## What you need to do
Count the lines containing "acqs" in the entries underneath, and state that count without anything else.

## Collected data

-- ==== Sys2Proof/Machine/Remote.lean ====
section
/-! DEFINITION. What the fabric brings to this module, and its ports (03 R59 to R69, R74, 23 R368). -/

namespace Sys2Proof.Machine

/-! ### Requests of other modules -/

/-- Whether a request is a posted store or a release, which an acknowledgment answers. -/
def isPosted (q : Request) : Bool :=
  match q.kind with
  | .store _ | .rel _ => true
  | _ => false

/-- The answer to a request (03 R65, R67). -/
def State.answerReq (s : State) (q : Request) (st : FabStatus) (bytes : List Byte) (bad : Bool) (seq : Nat) : State :=
  s.send (if isPosted q then .ack q.src q.id st seq
    else .reply q.src ⟨q.id, s.mid, s.incarnation, s.peerInc q.src, st, bytes, bad, seq⟩)

/-- Whether a request is an ACQ whose object holds zero (10 R232). -/
def isNotYet (q : Request) (st : FabStatus) (bytes : List Byte) (bad : Bool) : Bool :=
  q.kind == .acq && st == .ok && leNat bytes == 0 && !bad

/-- A request performed at its home, and answered (03 R65, R67); an ACQ of an object that holds zero waits there (10 R232). -/
def State.answerRemote (s : State) (q : Request) : State :=
  let (s1, st, bytes, bad, seq) := s.serve q
  if isNotYet q st bytes bad then
    { s1.updFabric fun f => { f with acqs := f.acqs ++ [(s1.nextId, q)] } with nextId := s1.nextId + 1 }
  else (if st = .access then s1.countAccess q.src else s1).answerReq q st bytes bad seq

/-- A waiting ACQ of a request tested again (10 R232). -/
def State.acqAgain (s : State) (x : Nat × Request) : State :=
  let (s1, st, bytes, bad, seq) := s.serve x.2
  if isNotYet x.2 st bytes bad then s1
  else ((if st = .access then s1.countAccess x.2.src else s1).updFabric fun f => { f with acqs := f.acqs.erase x }).answerReq x.2 st bytes bad seq

/-- Whether a request of a core comes after another of the core to a 256-byte line (03 R64, 14 R287): one for an event of the same
object, in proof mode, comes in its turn (19 R333, log 13). -/
def comesAfter (q w : Request) : Bool :=
  q.src == w.src && q.core == w.core && shareLine w.off (reqShape w.kind).1 q.off (reqShape q.kind).1 && !(q.turn.isSome && q.obj == w.obj)

/-- Whether a request must wait at this module: for its turn, or behind one before it that waits (19 R333, 14 R287). -/
def State.mustQueue (s : State) (before : List Request) (q : Request) : Bool := s.earlyTurn q || before.any (comesAfter q)

/-- REMOTE_REQUEST (03 R61, R65, R66): checked, performed and answered; one whose turn in its object's series has not come waits
(19 R333), and those of its core to its line behind it. With the fabric off it is dropped and no notice is sent (03 R60). -/
def execRemoteRequest (q : Request) (s : State) : Res :=
  .next (if !s.fabricOn then s.countDrop false
    else if !s.envOk q.src q.inc q.expect then (s.countDrop false).send (.stale q.src q.id q.inc s.incarnation)
    else if s.mustQueue s.fabric.waits q then s.updFabric fun f => { f with waits := f.waits ++ [q] }
    else s.answerRemote q)

/-- The requests that waited and whose turn has come, performed in the order of their arrival (19 R333). -/
def State.serveWaits (s : State) : State :=
  s.fabric.waits.foldl (fun s q =>
    if s.mustQueue (s.fabric.waits.takeWhile fun w => w != q) q then s
    else (s.updFabric fun f => { f with waits := f.waits.erase q }).answerRemote q) s

/-! ### Answers -/

/-- The request of this module that a module's answer names. -/
def State.asked (s : State) (id target : Nat) : Bool := s.fabric.out.any fun o => o.id == id && o.target == target

/-- REMOTE_REPLY (03 R67, R68): a load or an atomic is answered; a dropped reply is counted (03 R66). -/
def execRemoteReply (r : Reply) (s : State) : Res :=
  if !s.fabricOn || !s.envOk r.src r.inc r.expect then .next (s.countDrop false)
  else .next (if s.asked r.id r.src then s.reqDone r.id r.status r.bytes r.poison r.seq else s)

/-- STORE_ACK (03 R65): a posted store, or a release, is acknowledged or has failed. -/
def execStoreAck (env : Envelope) (id : Nat) (status : FabStatus) (seq : Nat) (s : State) : Res :=
  if !s.fabricOn || !s.envOk env.src env.inc env.expect then .next (s.countDrop false)
  else .next (if s.asked id env.src then s.reqDone id status [] false seq else s)

/-- STALE_NOTICE (03 R66): the access ends with STALE and the target's incarnation is logged; a notice for an earlier
life of this module is dropped. A member of a multicast has not performed its store; a stale lending read makes its lender lost
(03 R381). -/
def execStaleNotice (id srcInc tgtInc : Nat) (s : State) : Res :=
  if !s.fabricOn || srcInc != s.incarnation then .next (s.countDrop false)
  else
    let noted (s : State) (m : Nat) : State := s.updFabric fun f => { f with log := f.log ++ [(m, tgtInc)] }
    match s.fabric.out.find? fun o => o.id == id with
    | some o => .next (noted (s.reqDone id .stale [] false 0) o.target)
    | none => match s.fabric.mc.find? fun e => e.id == id with
      | some e => .next (noted s e.target)
      | none => match s.fabric.lends.find? fun l => l.id == id with
        | some l => .next ((noted (s.lendFailed l .stale) l.target).kvSync s)
        | none => .next s

/-- REMOTE_TIMEOUT (03 R68): no reply within FXTMO; the access ends UNREACHABLE, and for a lending read the lender is lost
(03 R381). -/
def execRemoteTimeout (id : Nat) (s : State) : Res :=
  if s.fabric.out.any fun o => o.id == id then .next (s.reqDone id .unreachable [] false 0)
  else match s.fabric.lends.find? fun l => l.id == id with
    | some l => .next ((s.lendFailed l .unreachable).kvSync s)
    | none => .next s

/-! ### Ports (03 R59, R74, R77; 23 R368) -/

/-- FXPORT of a port with some of its fields changed, where it exists. -/
def State.updPort (s : State) (die port : Nat) (f : Word → Word) : State :=
  if die < 6 ∧ port < 6 then s.mcrPut (fxport die port) (f (s.mcrGet (fxport die port))) else s

/-- A field of a register replaced. -/
def setField (v : Word) (lo n x : Nat) : Word := under (bitsAt lo n) (BitVec.ofNat 64 (x % 2 ^ n * 2 ^ lo)) v

/-- STATE and LANES of a port: 0 down, 1 training, 2 up with four lanes, 3 up and DEGRADED with three. -/
def portState (v : Word) (st : Nat) : Word := setField (setField v 0 2 st) 2 2 (if st = 2 then 3 else if st = 3 then 2 else 0)

/-- TAGERR raised by one, saturating. -/
def portTagErr (v : Word) : Word := setField v 4 16 (min 65535 (Word.get v 4 16 + 1))

/-- A port changed; where it goes down, the routes through its die change (03 R64). -/
def State.changePort (s : State) (die port : Nat) (f : Word → Word) : State :=
  let s1 := s.updPort die port f
  if 2 ≤ Word.get (s.mcrGet (fxport die port)) 0 2 ∧ Word.get (s1.mcrGet (fxport die port)) 0 2 < 2 then s1.routeLost die else s1

/-- LANE_FAIL (03 R59): a port of four lanes goes on with three; one of three goes down. -/
def execLaneFail (die port : Nat) (s : State) : Res :=
  .next (s.changePort die port fun v => match Word.get v 0 2 with
    | 2 => portState v 3
    | 3 => portState v 0
    | _ => v)

/-- FLIT_TAG_FAIL (03 R74): counted and resent; the third within 2,500,000 cycles sends the port into training. -/
def execFlitTagFail (die port : Nat) (third : Bool) (s : State) : Res :=
  .next (s.changePort die port fun v => if Word.get v 0 2 < 2 then v
    else if third then portState (portTagErr v) 1 else portTagErr v)

/-- The session number of a port raised by one. -/
def nextSession (v : Word) : Word := setField v 36 16 (Word.get v 36 16 + 1)

/-- LINK_REKEY (03 R74): a live port takes a new session key. -/
def execLinkRekey (die port : Nat) (s : State) : Res :=
  .next (s.updPort die port fun v => if Word.get v 0 2 < 2 then v else nextSession v)

/-- OFF_PACKAGE_LINK_KEYING (23 R368, 03 R77): a port that trains comes up, with all four lanes (log 109), a new session and its
peer; a failed check leaves it training and counts in TAGERR. -/
def execOffPackageLinkKeying (die port peer : Nat) (ok : Bool) (s : State) : Res :=
  .next (s.updPort die port fun v =>
    if 2 ≤ Word.get v 0 2 then v
    else if ok then setField (nextSession (portState v 2)) 52 12 peer
    else portTagErr (portState v 1))

end Sys2Proof.Machine
end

## Answer to the exercise
2